Higher quality schools correlate with better education. The ECLS has shown that black students are more likely to go to lower quality schools than white students due to the correlation with other variables. When all variables that increased the gap between black and white students were eliminated, it was shown that they all went into kindergarten with the same abilities. However, after kindergarten the gap between black and white students steadily increased with white students being found to have higher abilities than black students of the same age. It was also written that all students who attend low quality schools showed lower performance to those in higher quality schools. It also stated that black students who go to higher quality schools outperform white students who attend a low quality school.

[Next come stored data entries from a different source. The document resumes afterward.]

/-- Scroll arithmetic on `v`, field by field (R415 to R418); the background pipeline, that is what one dot with rendering
enabled on scanlines −1 to 239 does to the shifters, the tile latches and `v`, each at the cycles of the schedule (R410 to
R414, R419), with no other scroll register, port register or memory of the PPU moved; and the background pixel (R420). -/
def Obligations.ScrollArithmetic : Prop :=
  (∀ t v : Loopy,
      (incrementX v =
          if v &&& 0x1F#15 = 31#15 then (v &&& 0x7FE0#15) ^^^ 0x0400#15 else v + 1#15) ∧
        (incrementY v =
          if v &&& 0x7000#15 ≠ 0x7000#15 then v + 0x1000#15
          else if v &&& 0x03E0#15 = 0x03A0#15 then (v &&& 0x0C1F#15) ^^^ 0x0800#15
          else if v &&& 0x03E0#15 = 0x03E0#15 then v &&& 0x0C1F#15
          else (v &&& 0x0FFF#15) + 0x20#15) ∧
          transferX t v = ((v &&& 0x7BE0#15) ||| (t &&& 0x041F#15)) ∧
            transferY t v = ((v &&& 0x041F#15) ||| (t &&& 0x7BE0#15))) ∧
    (∀ (cart : Option Cartridge) (p : Ppu),
      p.rendering = true →
        -1 ≤ p.scanline →
          p.scanline ≤ 239 →
            let q := p.clock cart
            let c := p.cycle
            let shifts := (2 ≤ c ∧ c ≤ 257) ∨ (322 ≤ c ∧ c ≤ 337)
            let reloads := ((9 ≤ c ∧ c ≤ 257) ∨ (329 ≤ c ∧ c ≤ 337)) ∧ c % 8 = 1
            let fetches := (1 ≤ c ∧ c ≤ 256) ∨ (321 ≤ c ∧ c ≤ 336)
            let shifted (r : BitVec 16) : BitVec 16 := if shifts then r <<< 1 else r
            let loaded (r : BitVec 16) (b : Byte) : BitVec 16 :=
              if reloads then (shifted r &&& 0xFF00#16) ||| b.setWidth 16 else shifted r
            let attrByte :=
              ppuRead cart p
                (0x23C0#14 ||| ((p.v &&& 0x0C00#15) ||| ((p.v >>> 4) &&& 0x38#15) ||| ((p.v >>> 2) &&& 0x07#15)).setWidth 14)
            let pattern :=
              (if p.ctrl.getLsbD 4 then 0x1000 else 0) + p.nextTileId.toNat * 16 + (p.v >>> 12).toNat
            (q.bgPatLo = loaded p.bgPatLo p.nextTileLsb ∧
                q.bgPatHi = loaded p.bgPatHi p.nextTileMsb ∧
                q.bgAttLo = loaded p.bgAttLo (if p.nextTileAttrib.getLsbD 0 then 0xFF#8 else 0x00#8) ∧
                q.bgAttHi = loaded p.bgAttHi (if p.nextTileAttrib.getLsbD 1 then 0xFF#8 else 0x00#8)) ∧
              (q.nextTileId =
                  (if (fetches ∧ c % 8 = 1) ∨ c = 337 ∨ c = 339 then
                    ppuRead cart p (0x2000#14 ||| (p.v &&& 0x0FFF#15).setWidth 14)
                  else p.nextTileId) ∧
                q.nextTileAttrib =
                  (if fetches ∧ c % 8 = 3 then
                    (attrByte >>> ((if p.v.getLsbD 6 then 4 else 0) + (if p.v.getLsbD 1 then 2 else 0))).setWidth 2
                  else p.nextTileAttrib) ∧
                q.nextTileLsb =
                  (if fetches ∧ c % 8 = 5 then ppuRead cart p (BitVec.ofNat 14 pattern) else p.nextTileLsb) ∧
                q.nextTileMsb =
                  (if fetches ∧ c % 8 = 7 then ppuRead cart p (BitVec.ofNat 14 (pattern + 8)) else p.nextTileMsb)) ∧
              (q.v =
                if c = 256 then incrementY (incrementX p.v)
                else if c = 257 then transferX p.t p.v
                else if p.scanline = -1 ∧ 280 ≤ c ∧ c ≤ 304 then transferY p.t p.v
                else if fetches ∧ c % 8 = 0 then incrementX p.v
                else p.v) ∧
              (q.t = p.t ∧ q.fineX = p.fineX ∧ q.w = p.w ∧ q.ctrl = p.ctrl ∧ q.mask = p.mask ∧ q.oamAddr = p.oamAddr ∧
                q.dataBuffer = p.dataBuffer ∧ q.vram = p.vram ∧ q.palette = p.palette ∧ q.oam = p.oam)) ∧
    ∀ (p : Ppu) (c : Nat),
      let tap (r : BitVec 16) : Nat := if r.getLsbD (15 - p.fineX.toNat) then 1 else 0
      p.backgroundPixel c =
        if p.mask.getLsbD 3 = false ∨ (p.mask.getLsbD 1 = false ∧ c ≤ 8) then (0#2, 0#2)
        else (BitVec.ofNat 2 (2 * tap p.bgPatHi + tap p.bgPatLo), BitVec.ofNat 2 (2 * tap p.bgAttHi + tap p.bgAttLo))

/-- The dot position, vertical blank and the end of a frame over one dot, whatever the pipelines do (R401 to R404):
`vertical_blank` is set at (241, 1) and cleared at (−1, 1) only; sprite-zero hit and overflow are cleared at (−1, 1) only;
the frame buffer is written on scanlines 0 to 239 only. -/
def Obligations.DotPosition : Prop :=
  ∀ (cart : Option Cartridge) (p : Ppu),
    p.Inv →
      let q := p.clock cart
      dotIndex q = (dotIndex p + 1) % 89342 ∧
        (q.frameComplete = true ↔ p.frameComplete = true ∨ (p.scanline = 260 ∧ p.cycle = 340)) ∧
          (q.verticalBlank =
            if p.scanline = 241 ∧ p.cycle = 1 then true
            else if p.scanline = -1 ∧ p.cycle = 1 then false
            else p.verticalBlank) ∧
            (p.scanline = -1 → p.cycle = 1 → q.spriteZeroHit = false ∧ q.spriteOverflow = false ∧ q.spriteCount = 0) ∧
              (¬(p.scanline = -1 ∧ p.cycle = 1) →
                (p.spriteZeroHit = true → q.spriteZeroHit = true) ∧
                  (p.spriteOverflow = true → q.spriteOverflow = true)) ∧
                (q.nmiOut = true ↔ p.nmiOut = true ∨ (p.scanline = 241 ∧ p.cycle = 1 ∧ p.ctrl.getLsbD 7 = true)) ∧
                  (p.scanline < 0 ∨ 239 < p.scanline → q.frame = p.frame)

/-- Rendering disabled (R410, R436, R440). One dot: the scroll registers, the shifters and latches of both pipelines, the
port registers and the memories stand still, but for the clears that happen whether or not rendering is enabled, of R402 at
dot (−1, 1) and of R426 at dot (s, 257), after which the next line has no sprites; and every dot of the picture writes the
backdrop, palette entry 0, and no other pixel. The fields given as those of `q` itself are the subject of `DotPosition`. -/
def Obligations.RenderingDisabled : Prop :=
  ∀ (cart : Option Cartridge) (p : Ppu),
    p.Inv →
      p.mask.getLsbD 3 = false →
        p.mask.getLsbD 4 = false →
          let q := p.clock cart
          let preRender := p.scanline = -1 ∧ p.cycle = 1
          let evaluates := 0 ≤ p.scanline ∧ p.scanline ≤ 239 ∧ p.cycle = 257
          let drawn := 0 ≤ p.scanline ∧ p.scanline ≤ 239 ∧ 1 ≤ p.cycle ∧ p.cycle ≤ 256
          q =
              { p with
                scanline := q.scanline
                cycle := q.cycle
                frameComplete := q.frameComplete
                verticalBlank := q.verticalBlank
                nmiOut := q.nmiOut
                frame := q.frame
                spriteZeroHit := if preRender then false else p.spriteZeroHit
                spriteOverflow := if preRender then false else p.spriteOverflow
                secOam :=
                  if evaluates then List.replicate 8 ⟨0xFF#8, 0xFF#8, 0xFF#8, 0xFF#8⟩ else p.secOam
                spriteCount := if preRender ∨ evaluates then 0 else p.spriteCount
                spriteZeroPossible := if preRender ∨ evaluates then false else p.spriteZeroPossible
                slots :=
                  if preRender ∨ evaluates then p.slots.map fun sl => ⟨0x00#8, 0x00#8, sl.x, sl.attr⟩ else p.slots } ∧
            ∀ y x,
              Frame.read q.frame y x =
                if drawn ∧ (y : Int) = p.scanline ∧ x + 1 = p.cycle then (Memory.read p.palette 0).setWidth 6
                else Frame.read p.frame y x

To control for the quality of school, based on the data set of ECLS I would use the second variable against quality to be the student’s parent’s income. Set every other variable as constant among the students. I think that parent’s income would have a strong correlation with quality of schools due to parents being able to pay for private institutions and schools that have better access to supplies and funding. Parent’s with lower income would have less of a choice in which school they get to send their children to, resulting in many of them going to the nearest and the cheapest with very few luxuries.
The main things I took from the reading was how useful regression analysis can be, albeit how limited it also is. Regression analysis seems like it would be an overly complicated tool but the fact that you can use RStudio to manipulate and control your data set to find the correlation between your variables. Also, how important it really is to look at variables that negatively correlate in some situations to see what the underlying problems might be, i.e. the majority of black students performing lower than their white counterparts.